College Gigs Are a Third Rail

In 2015, Jerry Seinfeld announced he’d no longer play colleges due to the “creepy PC” culture around stand-up. As social-justice movements evolve, so have these bookings, Berkowitz says. Sensitive students only want acts with brands they trust. “It’s rare that this audience doesn’t know what they’re getting. If you’re booking Mulaney, you know he’s going to be relatively clean,” he says. Developing comics are riskier as “they want to say whatever they want.”

Controversy Means More Security

Berkowitz acknowledges the rise of verbal and physical assaults on comics — from Dave Chappelle getting tackled onstage at the Hollywood Bowl to the unknown Ariel Elias having a pint glass chucked at her head during a set at the Jersey Shore (Berkowitz signed her after the incident). “Kevin Hart carries a baseball bat onstage now as a joke,” the agent says. “But, yes, security budgets have risen over the past few years — as they should.”

After Trump was elected president, Berkowitz noticed an escalation in how audience members began to respond to comics.

“When Amy Schumer was on her arena tour in 2016, we had someone screaming something about Trump and the election.
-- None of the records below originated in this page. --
-- ==== Sys2Proof/Tests/Slice0.lean ====
section
/-! SUPPORT. The model's own tests. Expected values are the spec's: each theorem names the rule or the section of
spec/95_test_vectors.md they come from. After them, one witness for each obligation's hypotheses. -/

namespace Sys2Proof.Tests

open Sys2Proof Sys2Proof.Machine

/-! ## Helpers -/

/-- A block with the given cursor whose array is zero. -/
def blank (idx : Cursor) : State := { mt := zeroArray, idx := idx, cmdPort := [], respPort := [] }

/-- The same block with these words presented. -/
def presenting (ws : List Word) : State := { blank 624 with cmdPort := ws.map .word }

/-- What a step leaves outside the array: the response stream, the words still presented, the cursor. -/
def afterStep (s : State) : Option (List Word × List PortItem × Nat) :=
  match step s with
  | .next t => some (t.respPort, t.cmdPort, t.idx.val)
  | .fault _ => none
  | .refused _ => none

/-- The packet is refused with this header, the cursor still 624, the word presented after it untouched. -/
def refusedWith (header : Word) (packet : List Word) : Bool :=
  decide (afterStep (presenting (packet ++ [0xabcd0123#32])) = some ([header], [.word 0xabcd0123#32], 624))

/-- Payload words of any value: here zeros. -/
def z (n : Nat) : List Word := List.replicate n 0#32

theorem length_z (n : Nat) : (z n).length = n := List.length_replicate

def xorAll (ws : List Word) : Word := ws.foldl (· ^^^ ·) 0#32
def sumAll (ws : List Word) : Word := ws.foldl (· + ·) 0#32

/-! ## Well-formedness: a payload of 65536 words has no packet (R60) -/

theorem test_wellFormed_refuses_65536_words :
    (Instr.seed 0#8 (z 65536)).wellFormed = false ∧ (Instr.next 32#8 (z 65536)).wellFormed = false ∧
    (Instr.reconstruct 0#8 (z 65536)).wellFormed = false ∧ (Instr.temper 0#8 (z 65536)).wellFormed = false ∧
    (Instr.untemper 0#8 (z 65536)).wellFormed = false ∧ (Instr.twist 0#8 (z 65536)).wellFormed = false := by
  simp [Instr.wellFormed, Instr.payload, length_z]

theorem test_wellFormed_takes_65535_words : (Instr.seed 0#8 (z 65535)).wellFormed = true := by
  simp [Instr.wellFormed, Instr.payload, length_z]

/-- R63: each check of `legal` has a packet it refuses. -/
theorem test_legal_refuses :
    (Instr.seed 1#8 []).legal = false ∧ (Instr.seed 0#8 (z 2)).legal = false ∧
    (Instr.next 33#8 []).legal = false ∧ (Instr.next 32#8 (z 1)).legal = false ∧
    (Instr.reconstruct 1#8 (z 624)).legal = false ∧ (Instr.reconstruct 0#8 (z 623)).legal = false ∧
    (Instr.temper 1#8 (z 1)).legal = false ∧ (Instr.temper 0#8 []).legal = false ∧
    (Instr.untemper 1#8 (z 1)).legal = false ∧ (Instr.untemper 0#8 (z 2)).legal = false ∧
    (Instr.twist 1#8 []).legal = false ∧ (Instr.twist 0#8 (z 1)).legal = false := by
  simp [Instr.legal, length_z]

/-! ## Decoding: the headers written out from R60 and R62 -/

/-- OP = 0000 0001, ARG = 0000 0000, LEN = 0 and 1 (R90). -/
theorem test_decode_seed :
    decode [0b00000001000000000000000000000000#32] = .command (.seed 0#8 []) [] ∧
    decode [0b00000001000000000000000000000001#32, 0xdeadbeef#32, 7#32] =
      .command (.seed 0#8 [0xdeadbeef#32]) [7#32] := by decide

/-- OP = 0000 0010, ARG = 0010 0000 (R140). -/
theorem test_decode_next :
    decode [0b00000010001000000000000000000000#32] = .command (.next 32#8 []) [] ∧
    decode [0b00000010000100000000000000000001#32, 0#32] = .command (.next 16#8 [0#32]) [] := by decide

/-- OP = 0000 0011, LEN = 0000 0010 0111 0000 = 624 (R130). -/
theorem test_decode_reconstruct :
    decode (0b00000011000000000000001001110000#32 :: z 624) = .command (.reconstruct 0#8 (z 624)) [] ∧
    decode (0b00000011000000000000001001110000#32 :: z 623) = .incomplete := by decide +kernel

/-- OP = 0000 0100, LEN = 1 (R110). -/
theorem test_decode_temper :
    decode [0b00000100000000000000000000000001#32, 0x12345678#32] = .command (.temper 0#8 [0x12345678#32]) [] := by
  decide

/-- OP = 0000 0101, LEN = 1 (R120). -/
theorem test_decode_untemper :
    decode [0b00000101000000000000000000000001#32, 0xffffffff#32] = .command (.untemper 0#8 [0xffffffff#32]) [] := by
  decide

/-- OP = 0000 0110, LEN = 0 (R104). -/
theorem test_decode_twist :
    decode [0b00000110000000000000000000000000#32] = .command (.twist 0#8 []) [] := by decide

/-- R62, R66 a: 0x00 and 0x07..0xff name no command; the payload goes with the header (R65). -/
theorem test_decode_unknown :
    decode [0x00000000#32] = .unknownOp 0x00#8 [] ∧ decode [0x07000000#32] = .unknownOp 0x07#8 [] ∧
    decode [0xff000001#32, 1#32, 2#32] = .unknownOp 0xff#8 [2#32] := by decide

/-- R67: no header, and a packet that stops short. -/
theorem test_decode_incomplete :
    decode [] = .incomplete ∧ decode [0x04000001#32] = .incomplete ∧ decode [0x0100ffff#32, 1#32] = .incomplete := by
  decide +kernel

/-- R60, R68: the packets of the six legal commands. -/
theorem test_encode :
    encode (.seed 0#8 []) = [0x01000000#32] ∧ encode (.seed 0#8 [5#32]) = [0x01000001#32, 5#32] ∧
    encode (.next 32#8 []) = [0x02200000#32] ∧ encode (.reconstruct 0#8 (z 624)) = 0x03000270#32 :: z 624 ∧
    encode (.temper 0#8 [5#32]) = [0x04000001#32, 5#32] ∧ encode (.untemper 0#8 [5#32]) = [0x05000001#32, 5#32] ∧
    encode (.twist 0#8 []) = [0x06000000#32] := by decide +kernel

/-- spec/opcode_table.json: each row's match word, and a header with a payload of zeros. -/
theorem test_decodeTableWord :
    decodeTableWord 32 0x01000000 = some (.seed 0#8 []) ∧ decodeTableWord 32 0x02000000 = some (.next 0#8 []) ∧
    decodeTableWord 32 0x03000000 = some (.reconstruct 0#8 []) ∧
    decodeTableWord 32 0x04000001 = some (.temper 0#8 [0#32]) ∧
    decodeTableWord 32 0x05000000 = some (.untemper 0#8 []) ∧ decodeTableWord 32 0x06000000 = some (.twist 0#8 []) ∧
    decodeTableWord 64 0xdeadbeef01000001 = some (.seed 0#8 [0xdeadbeef#32]) ∧
    decodeTableWord 32 0x07000000 = none := by decide

/-- `withFetchWord` makes the very next step run that packet, whatever is presented after it. -/
theorem test_withFetchWord :
    afterStep ((presenting [0x06000000#32]).withFetchWord 32 0x04000001) =
      some ([0x00000001#32, 0x00000000#32], [.word 0x06000000#32], 624) ∧
    afterStep ((presenting []).withFetchWord 32 0x06000000) = some ([0x00000000#32], [], 0) ∧
    afterStep ((presenting []).withFetchWord 32 0x01000001) = some ([0x00000000#32], [], 624) := by decide +kernel

/-! ## Errors: spec/95_test_vectors.md, program P4 (each packet on the port, the cursor at 624) -/

theorem test_next_refused :
    refusedWith 0x03000000#32 [0x02100000#32] ∧ refusedWith 0x03000000#32 [0x02400000#32] ∧
    refusedWith 0x03000000#32 [0x02000000#32] ∧ refusedWith 0x03000000#32 [0x02210000#32] ∧
    refusedWith 0x03000000#32 [0x021f0000#32] ∧ refusedWith 0x04000000#32 (0x02100001#32 :: z 1) := by decide +kernel

theorem test_reconstruct_refused :
    refusedWith 0x02000000#32 (0x0300026f#32 :: z 623) ∧ refusedWith 0x02000000#32 (0x03000271#32 :: z 625) ∧
    refusedWith 0x02000000#32 [0x03000000#32] ∧ refusedWith 0x04000000#32 (0x03010270#32 :: z 624) := by
  decide +kernel

theorem test_seed_refused :
    refusedWith 0x01000000#32 (0x01000002#32 :: z 2) ∧ refusedWith 0x04000000#32 [0x01010000#32] ∧
    refusedWith 0x04000000#32 (0x01010002#32 :: z 2) := by decide +kernel

theorem test_unknown_refused :
    refusedWith 0x04000000#32 [0x00000000#32] ∧ refusedWith 0x04000000#32 [0x07000000#32] ∧
    refusedWith 0x04000000#32 [0xff000000#32] ∧ refusedWith 0x04000000#32 (0x00ff0002#32 :: z 2) := by decide +kernel

theorem test_temper_refused :
    refusedWith 0x04000000#32 [0x04000000#32] ∧ refusedWith 0x04000000#32 (0x04000002#32 :: z 2) := by decide +kernel

theorem test_untemper_refused :
    refusedWith 0x04000000#32 (0x05010001#32 :: z 1) ∧ refusedWith 0x04000000#32 [0x05000000#32] := by decide +kernel

theorem test_twist_refused :
    refusedWith 0x04000000#32 (0x06000001#32 :: z 1) ∧ refusedWith 0x04000000#32 [0x06010000#32] := by decide +kernel

/-- R67, R181: the three ways in which there is no step. -/
theorem test_no_step :
    step (presenting []) = .refused .noCommand ∧ step (presenting [0x04000001#32]) = .refused .incompletePacket ∧
    step { blank 624 with cmdPort := [.word 0x04000001#32, .reset, .word 5#32] } = .refused .resetInsidePacket := by
  refine ⟨rfl, rfl, rfl⟩

/-- R70, R150: the textual form of a response. -/
theorem test_response_text :
    Response.text .ok = "OK" ∧ Response.text (.okWord 0x8c7f0aac#32) = "OK 0x8c7f0aac" ∧
    Response.text (.error .invalidSeed) = "ERR InvalidSeed" := by decide +kernel

/-! ## Tempering: spec/95_test_vectors.md sections 2.3 and 2.4, program P2 -/

theorem test_temper_vectors :
    temper 0x7fffffff#32 = 0xe7f039fc#32 ∧ temper 0xdeadbeef#32 = 0xe016575d#32 ∧
    temper 0xaaaaaaaa#32 = 0x7315b5ba#32 ∧ temper 0x9b0afa27#32 = 0xd091bb5c#32 ∧
    temperStep2 0xdeb66b58#32 = 0xc7926f58#32 ∧ temperStep3 0xc7926f58#32 = 0xe0166f58#32 := by decide +kernel

theorem test_temper_step :
    afterStep (presenting [0x04000001#32, 0x12345678#32]) = some ([0x00000001#32, 0x2b7e4a2d#32], [], 624) ∧
    afterStep (presenting [0x04000001#32, 0x12dd9bb3#32]) = some ([0x00000001#32, 0xffffffff#32], [], 624) := by
  decide +kernel

theorem test_untemper_vectors :
    untemper 0x7fffffff#32 = 0x92cdb9b7#32 ∧ untemper 0xdeadbeef#32 = 0x8f3a6c09#32 ∧
    untemper 0xaaaaaaaa#32 = 0x7fa574ae#32 ∧ untemper 0xd091bb5c#32 = 0x9b0afa27#32 ∧
    invRight 0xdeadbeef#32 18 = 0xdead8944#32 ∧ invLeft 0x1a2f8944#32 7 0x9d2c5680#32 = 0x8f2b8b44#32 := by
  decide +kernel

theorem test_untemper_step :
    afterStep (presenting [0x05000001#32, 0x2b7e4a2d#32]) = some ([0x00000001#32, 0x12345678#32], [], 624) ∧
    afterStep (presenting [0x05000001#32, 0xffffffff#32]) = some ([0x00000001#32, 0x12dd9bb3#32], [], 624) := by
  decide +kernel

/-! ## Seeding and reset: section 2.1 -/

theorem test_seed_ffffffff : ∃ t, exec (.seed 0#8 [0xffffffff#32]) (blank 3) = .next t ∧ t.idx.val = 624 ∧
    t.respPort = [0x00000000#32] ∧ t.mt.toList.take 3 = [0xffffffff#32, 0x4fe1da6d#32, 0xeaf2f89e#32] ∧
    t.mt.toList.drop 622 = [0x3437e62d#32, 0xcb76e730#32] ∧
    xorAll t.mt.toList = 0x1bf600d4#32 ∧ sumAll t.mt.toList = 0x8862150e#32 := by
  refine ⟨_, execSeed_of_operand [0xffffffff#32] 0xffffffff#32 _ rfl, rfl, by simp [blank], ?_⟩
  simp only [respond_mt, loadArray_mt, seedArray_toList]
  decide +kernel

/-- `SEED` without a payload is seed 0; the state is that of R180, section 2.1, first row. -/
theorem test_seed_default : ∃ t, exec (.seed 0#8 []) (blank 3) = .next t ∧ t.idx.val = 624 ∧
    t.mt.toList.take 5 = [0x00000000#32, 0x00000001#32, 0x6c078967#32, 0x714acb41#32, 0x48077044#32] ∧
    (t.mt.toList.drop 396).take 3 = [0x3c652740#32, 0x08a9bdcd#32, 0xee25986f#32] ∧
    xorAll t.mt.toList = 0x70b3ce2c#32 ∧ sumAll t.mt.toList = 0xf66989ee#32 := by
  refine ⟨_, execSeed_of_operand [] 0#32 _ rfl, rfl, ?_⟩
  simp only [respond_mt, loadArray_mt, seedArray_toList]
  decide +kernel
There’s something to be said for the world we’re in right now. Differing political views and people feeling like they have a voice when maybe they should just be sitting there getting entertained,” he says.

Streaming Specials Are King, but Comics Have the Power

In the streaming era, Berkowitz says, the solo comedy special is equivalent to a pop star dropping an album. The tours he books for his clients provide leverage at the deal table. Instead of front-loading with a buyer, talent can shoot a show and edit content before taking the product to market — effectively driving up the price. Take Burr, who did not sell distribution rights to his historic Fenway Park show before his tour began. When those go up for sale, they’ll likely fetch a number Red Sox pitcher Chris Sale would be happy with.

Next Big Earners: Podcasters

The group noted a demand for live events from podcasters and social media stars. Levy says he’s “really excited about some of our podcasters who have started touring in a big way, like Dax Shepard’s ‘Armchair Expert’ or ‘Last Podcast on the Left,’ which played venues unheard of for a podcast — places like Graceland and Red Rocks Amphitheatre.”